#### [Aim of the task]
Reproduce exactly, from the data that follows, the line with "State.reset.state = 0x0000", the line with "def Obligations.ResetHasTheInvariant : Prop", and every line that lies between them.

══════

-- ==== Sys2Proof/Certificates/Slice0/Obligations.lean ====
section
/-! DEFINITION. Sys2Proof/Certificates/Slice0/Obligations.lean: the statements about the SPN16 round processor. A state after
a command is written as the state before it with the changed fields named, so that each statement is a frame as well. -/

open Sys2Proof Sys2Proof.Machine

/-! ### Command words -/

/-- Every well-formed command is the one the decoder reads from its own word, with every index its encoding admits
(30_encoding.md sections 2 and 3). -/
def Obligations.DecodeOfEncodeIsIdentity : Prop :=
  ∀ i : Instr, i.wellFormed = true → decode (encode i) = .ok i

/-- A word that decodes is the word of the command it decodes to, and that command is well-formed: the word and the command
hold the same information, so that `ERRCMD` may be written from the command (30_encoding.md sections 2 and 3). -/
def Obligations.EncodeOfDecodeIsIdentity : Prop :=
  ∀ (w : Word) (i : Instr), decode w = .ok i → encode i = w ∧ i.wellFormed = true

/-- Rule R74: the decoder accepts exactly the words the rule's predicate calls legal; a word that is not legal raises
`IllegalCommand` and has no other effect. -/
def Obligations.DecoderAcceptsExactlyLegalWords : Prop :=
  (∀ w : Word,
    (∃ i, decode w = .ok i) ↔
      (w.extractLsb' 12 20 = 0 ∧
       ((w.extractLsb' 0 8).toNat ≤ 0x07 ∨
        (0x10 ≤ (w.extractLsb' 0 8).toNat ∧ (w.extractLsb' 0 8).toNat ≤ 0x15) ∨
        w.extractLsb' 0 8 = 0x20 ∨ w.extractLsb' 0 8 = 0x21) ∧
       (if w.extractLsb' 0 8 = 0x02 ∨ w.extractLsb' 0 8 = 0x14 then (w.extractLsb' 8 4).toNat ≤ 4
        else if w.extractLsb' 0 8 = 0x03 ∨ w.extractLsb' 0 8 = 0x04 ∨ w.extractLsb' 0 8 = 0x05 then True
        else w.extractLsb' 8 4 = 0))) ∧
  (∀ (w : Word) (s : State), (∀ i, decode w ≠ .ok i) →
    issue w s = .next { s with eCmd := true, lasterr := 3, errcmd := w })

/-- Rules R75 and R184: the illegal words, class by class, each raise `IllegalCommand` and change the error record only, and
every word outside these classes is a command, which runs and does not raise `IllegalCommand`: `E_CMD` keeps its value (but
for CLRERR, which only clears it), and `LASTERR` is 3 after it only where it was before, with the same `ERRCMD`. -/
def Obligations.ReservedWordsRaiseIllegalCommand : Prop :=
  ∀ (w : Word) (s : State),
    (if rsvOf w ≠ 0 ∨
        (0x08 ≤ (opcOf w).toNat ∧ (opcOf w).toNat ≤ 0x0F) ∨
        (0x16 ≤ (opcOf w).toNat ∧ (opcOf w).toNat ≤ 0x1F) ∨ 0x22 ≤ (opcOf w).toNat ∨
        ((opcOf w = 0x02 ∨ opcOf w = 0x14) ∧ 5 ≤ (idxOf w).toNat) ∨
        ((opcOf w ≠ 0x02 ∧ opcOf w ≠ 0x03 ∧ opcOf w ≠ 0x04 ∧ opcOf w ≠ 0x05 ∧ opcOf w ≠ 0x14) ∧ idxOf w ≠ 0)
      then issue w s = .next { s with eCmd := true, lasterr := 3, errcmd := w }
      else ∃ i t, decode w = .ok i ∧ issue w s = exec i s ∧ exec i s = .next t ∧
        (i ≠ .clrerr → t.eCmd = s.eCmd) ∧ (t.eCmd = true → s.eCmd = true) ∧
        (t.lasterr = 3 → s.lasterr = 3 ∧ t.errcmd = s.errcmd))

/-- Words written out from the encoding of 30_encoding.md section 3, one for each group, decode to their commands. -/
def Obligations.SampleWordsDecode : Prop :=
  decode 0b00000000000000000000_0000_00000000 = .ok .nop ∧
  decode 0b00000000000000000000_0100_00000010 = .ok (.wrrk 4) ∧
  decode 0b00000000000000000000_1111_00000011 = .ok (.wrs 15) ∧
  decode 0b00000000000000000000_0000_00010011 = .ok .permi ∧
  decode 0b00000000000000000000_0011_00010100 = .ok (.kmix 3) ∧
  decode 0b00000000000000000000_0000_00100001 = .ok .dec

/-! ### Steps of the port -/

/-- A CMD write whose word decodes runs that command, and the port then answers the write. -/
def Obligations.StepRunsDecodedCommand : Prop :=
  ∀ (s : State) (w : Word) (rest : List PortEvent) (i : Instr),
    s.pending = .write ⟨0x0C, 4⟩ w :: rest → decode w = .ok i →
    step s =
      match exec i { s with pending := rest } with
      | .next t => .next { t with responses := t.responses ++ [.completion] }
      | .fault f => .fault f
      | .refused r => .refused r

/-- A CMD write whose word is no command records `IllegalCommand` alone, whatever the word's opcode and whatever `CTRL`,
`DIN` and `CFG_VALID` hold (60_exceptions.md, priority), and the port goes on. -/
def Obligations.StepRecordsIllegalWord : Prop :=
  ∀ (s : State) (w : Word) (rest : List PortEvent) (e : DecodeError),
    s.pending = .write ⟨0x0C, 4⟩ w :: rest → decode w = .error e →
    step s = .next { s with
      pending := rest, responses := s.responses ++ [.completion], eCmd := true, lasterr := 3, errcmd := w }

/-- Rule R53: a read returns the value the table gives and leaves every register, table and flag unchanged. -/
def Obligations.ReadReturnsValueAndChangesNothing : Prop :=
  ∀ (s : State) (off : Nat) (rest : List PortEvent),
    s.pending = .read ⟨off, 4⟩ :: rest → off % 4 = 0 → off ≤ 0xFC →
    step s = .next { s with
      pending := rest
      responses := s.responses ++ [.value (
        if off = 0x00 then (BitVec.ofBool s.errie ++ BitVec.ofBool s.strict).setWidth 32
        else if off = 0x04 then
          (s.lasterr ++ BitVec.ofBool s.eCfg ++ BitVec.ofBool s.eCmd ++ BitVec.ofBool s.eBlk ++ BitVec.ofBool s.eMap
            ++ (0 : BitVec 3) ++ BitVec.ofBool s.cfgValid).setWidth 32
        else if off = 0x08 then s.din
        else if off = 0x0C then 0
        else if off = 0x10 then s.state.setWidth 32
        else if off = 0x14 then s.errcmd
        else 0)] }

/-- Rule R54: the effect of a write at each offset; read-only and reserved offsets discard it and raise no error. -/
def Obligations.WriteHasItsTableEffect : Prop :=
  ∀ (s : State) (off : Nat) (v : Word) (rest : List PortEvent),
    s.pending = .write ⟨off, 4⟩ v :: rest → off % 4 = 0 → off ≤ 0xFC →
    (if off = 0x00 then
      step s = .next { s with
        pending := rest, responses := s.responses ++ [.completion], strict := v.getLsbD 0, errie := v.getLsbD 1 }
    else if off = 0x08 then
      step s = .next { s with pending := rest, responses := s.responses ++ [.completion], din := v }
    else if off = 0x0C then
      ∃ t, issue v { s with pending := rest } = .next t ∧
        step s = .next { t with responses := t.responses ++ [.completion] }
    else
      step s = .next { s with pending := rest, responses := s.responses ++ [.completion] })

/-- Rule R51: only a 32-bit access at a multiple of 4 in 0x00..0xFC has a step. (An access that starts at no offset, but runs
into the window from below, is in `BusAccessTouchingTheWindowIsAdmittedOrStops`. That an access outside the window stops by
a fault and any other by a refusal is the model's choice, assumption log, entry 2; this statement does not rest on it.) -/
def Obligations.OnlyAlignedWordAccessesHaveAStep : Prop :=
  ∀ (s : State) (a : Access) (v : Word) (rest : List PortEvent),
    (s.pending = .read a :: rest ∨ s.pending = .write a v :: rest) →
    ((∃ t, step s = .next t) ↔ (a.bytes = 4 ∧ a.offset % 4 = 0 ∧ a.offset ≤ 0xFC))

/-- How an access without a step stops. The spec says only that there is no step (R51); which stop is which is the model's
choice (assumption log, entry 2): an offset beyond the window is a fault, any other inadmissible access, one that runs into
the window from below included, a refusal. -/
def Obligations.UnadmittedAccessStopsByName : Prop :=
  (∀ (s : State) (a : Access) (v : Word) (rest : List PortEvent),
    (s.pending = .read a :: rest ∨ s.pending = .write a v :: rest) →
    (0x100 ≤ a.offset → step s = .fault .outsideWindow) ∧
    (a.offset < 0x100 → (a.bytes ≠ 4 ∨ a.offset % 4 ≠ 0) → step s = .refused .busNarrow)) ∧
  (∀ (s : State) (below bytes : Nat) (rest : List PortEvent), s.pending = .straddle below bytes :: rest →
    step s = .refused .busNarrow)

/-- Rule R55: writing CTRL or DIN twice leaves the registers as writing it once does; two writes of the ENC word encrypt
`STATE` twice, which is not what one write does. -/
def Obligations.RegisterWritesIdempotentCommandsNot : Prop :=
  (∀ (s : State) (off : Nat) (v : Word), off = 0x00 ∨ off = 0x08 →
    ∃ u, step { s with pending := [busWrite off v] } = .next u ∧
      runSteps 2 { s with pending := [busWrite off v, busWrite off v] }
        = .next { u with responses := u.responses ++ [.completion] }) ∧
  (∀ s : State, s.cfgValid = true →
    runSteps 2 { s with pending := [busWrite 0x0C 0x20, busWrite 0x0C 0x20] }
      = .next { s with
          pending := [], responses := s.responses ++ [.completion, .completion]
          state := encrypt s.rk s.sAct s.pAct (encrypt s.rk s.sAct s.pAct s.state) }) ∧
  (∃ s : State, s.cfgValid = true ∧
    encrypt s.rk s.sAct s.pAct (encrypt s.rk s.sAct s.pAct s.state) ≠ encrypt s.rk s.sAct s.pAct s.state)

/-- With nothing waiting at the port, a step changes nothing (the model's reading of "the host issues": assumption log,
entry 3). -/
def Obligations.IdleBlockDoesNothing : Prop :=
  ∀ s : State, s.pending = [] → step s = .next s

/-- Reset gives every piece of the block's state its reset value, whatever it held, and no state of the block survives. That
`pending`, `responses` and `draws`, which are the host's side and not the block's, keep their values is the model's choice
(DESIGN CHOICE; assumption log, entry 9). -/
def Obligations.ResetDiscardsAllBlockState : Prop :=
  ∀ (s : State) (rest : List PortEvent), s.pending = .reset :: rest →
    step s = .next { State.reset with pending := rest, responses := s.responses, draws := s.draws }

/-- A command that reset cuts short leaves the reset state, however far it had gone, whichever command it was. That its
transaction is answered, with one 32-bit value `cutShort` that nothing constrains and that `draws` counts, is the model's
choice (DESIGN CHOICE; assumption log, entry 4; the spec says "whatever response the platform gives"), and so is that
`pending` and the earlier `responses` are kept (entry 9). -/
def Obligations.ResetDuringCommandAbandonsIt : Prop :=
  ∀ (s : State) (w : Word) (rest : List PortEvent), s.pending = .resetDuring w :: rest →
    ∃ v : Word, step s = .next { State.reset with
      pending := rest, responses := s.responses ++ [.cutShort v], draws := s.draws + 1 }

/-! ### Reset values and invariants -/

/-- Rule R36: the reset value of every piece of state. -/
def Obligations.ResetValuesAreTheTables : Prop :=
  State.reset.state = 0x0000 ∧ State.reset.din = 0x00000000 ∧
  (∀ i (h : i < 5), State.reset.rk[i] = 0x0000) ∧
  State.reset.strict = false ∧ State.reset.errie = false ∧ State.reset.cfgValid = true ∧
  State.reset.eMap = false ∧ State.reset.eBlk = false ∧ State.reset.eCmd = false ∧ State.reset.eCfg = false ∧
  State.reset.lasterr = 0 ∧ State.reset.errcmd = 0x00000000 ∧
  (State.reset.sStg.toList = [0xE, 0x4, 0xD, 0x1, 0x2, 0xF, 0xB, 0x8, 0x3, 0xA, 0x6, 0xC, 0x5, 0x9, 0x0, 0x7] ∧
    State.reset.sAct = State.reset.sStg) ∧
  (State.reset.siStg.toList = [0xE, 0x3, 0x4, 0x8, 0x1, 0xC, 0xA, 0xF, 0x7, 0xD, 0x9, 0x6, 0xB, 0x2, 0x0, 0x5] ∧
    State.reset.siAct = State.reset.siStg) ∧
  (State.reset.pStg.toList = [0x0, 0x4, 0x8, 0xC, 0x1, 0x5, 0x9, 0xD, 0x2, 0x6, 0xA, 0xE, 0x3, 0x7, 0xB, 0xF] ∧
    State.reset.pAct = State.reset.pStg ∧ State.reset.piAct = State.reset.pStg) ∧
  State.reset.errIrq = false

/-- The reset state has the invariant of the active tables and a coherent error record. -/
def Obligations.ResetHasTheInvariant : Prop := State.reset.Inv

/-- Rule R31: the reset tables are mutually inverse bijections, and every step, whatever the port event, keeps the active
tables so. -/
def Obligations.EveryStepKeepsActiveTablesInverse : Prop :=
  State.reset.tablesInv ∧
  ∀ s t : State, s.tablesInv → step s = .next t → t.tablesInv

/-- Every step keeps the error record coherent: `LASTERR` is a code 0..4 whose bit is set, and it is 0 exactly when no
error bit is set. -/
def Obligations.EveryStepKeepsErrorRecordCoherent : Prop :=
  ∀ s t : State, s.errorsInv → step s = .next t → t.errorsInv

/-! ### What each command does -/

/-- Rule R164: NOP is the word 0x00000000, changes nothing, and any other word with `OPC` = 0x00 is illegal. -/
def Obligations.NopHasNoEffect : Prop :=
  encode .nop = 0x00000000 ∧ decode 0x00000000 = .ok .nop ∧
  (∀ s : State, exec .nop s = .next s) ∧
  (∀ w : Word, opcOf w = 0x00 → (idxOf w ≠ 0 ∨ rsvOf w ≠ 0) → ∃ e, decode w = .error e)

/-- Rule R165: CLRERR clears the whole error record and `err_irq`, leaves everything else, `CFG_VALID` included, and
changes nothing where no error is recorded. -/
def Obligations.ClrerrClearsErrorRecord : Prop :=
  encode .clrerr = 0x00000007 ∧
  ∀ s : State, ∃ t,
    exec .clrerr s = .next t ∧
    t = { s with eMap := false, eBlk := false, eCmd := false, eCfg := false, lasterr := 0, errcmd := 0x00000000 } ∧
    t.errIrq = false ∧ (s.errorsInv → s.anyError = false → t = s)

/-- LDST loads `DIN[15:0]` where the operand passes the block-size check, and otherwise records `InvalidBlockSize` and
leaves `STATE`. -/
def Obligations.LdstLoadsState : Prop :=
  ∀ s : State,
    ((s.strict = false ∨ s.din.extractLsb' 16 16 = 0) →
      exec .ldst s = .next { s with state := s.din.extractLsb' 0 16 }) ∧
    (s.strict = true → s.din.extractLsb' 16 16 ≠ 0 →
      exec .ldst s = .next { s with eBlk := true, lasterr := 2, errcmd := 0x00000001 })

/-- WRRK i writes `DIN[15:0]` to `RK[i]` and no other key, for every key number 0..4, where the operand passes the
block-size check; otherwise it records `InvalidBlockSize` and leaves `RK`. -/
def Obligations.WrrkWritesOneRoundKey : Prop :=
  ∀ (s : State) (i : Nibble) (h : i.toNat < 5),
    ((s.strict = false ∨ s.din.extractLsb' 16 16 = 0) →
      exec (.wrrk i) s = .next { s with rk := s.rk.set i.toNat (s.din.extractLsb' 0 16) h }) ∧
    (s.strict = true → s.din.extractLsb' 16 16 ≠ 0 →
      exec (.wrrk i) s = .next { s with eBlk := true, lasterr := 2, errcmd := (i ++ (0x02 : BitVec 8)).setWidth 32 })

══════

#### [Response box]
  State.reset.state = 0x0000 ∧ State.reset.din = 0x00000000 ∧
  (∀ i (h : i < 5), State.reset.rk[i] = 0x0000) ∧
  State.reset.strict = false ∧ State.reset.errie = false ∧ State.reset.cfgValid = true ∧
  State.reset.eMap = false ∧ State.reset.eBlk = false ∧ State.reset.eCmd = false ∧ State.reset.eCfg = false ∧
  State.reset.lasterr = 0 ∧ State.reset.errcmd = 0x00000000 ∧
  (State.reset.sStg.toList = [0xE, 0x4, 0xD, 0x1, 0x2, 0xF, 0xB, 0x8, 0x3, 0xA, 0x6, 0xC, 0x5, 0x9, 0x0, 0x7] ∧
    State.reset.sAct = State.reset.sStg) ∧
  (State.reset.siStg.toList = [0xE, 0x3, 0x4, 0x8, 0x1, 0xC, 0xA, 0xF, 0x7, 0xD, 0x9, 0x6, 0xB, 0x2, 0x0, 0x5] ∧
    State.reset.siAct = State.reset.siStg) ∧
  (State.reset.pStg.toList = [0x0, 0x4, 0x8, 0xC, 0x1, 0x5, 0x9, 0xD, 0x2, 0x6, 0xA, 0xE, 0x3, 0x7, 0xB, 0xF] ∧
    State.reset.pAct = State.reset.pStg ∧ State.reset.piAct = State.reset.pStg) ∧
  State.reset.errIrq = false

/-- The reset state has the invariant of the active tables and a coherent error record. -/
def Obligations.ResetHasTheInvariant : Prop := State.reset.Inv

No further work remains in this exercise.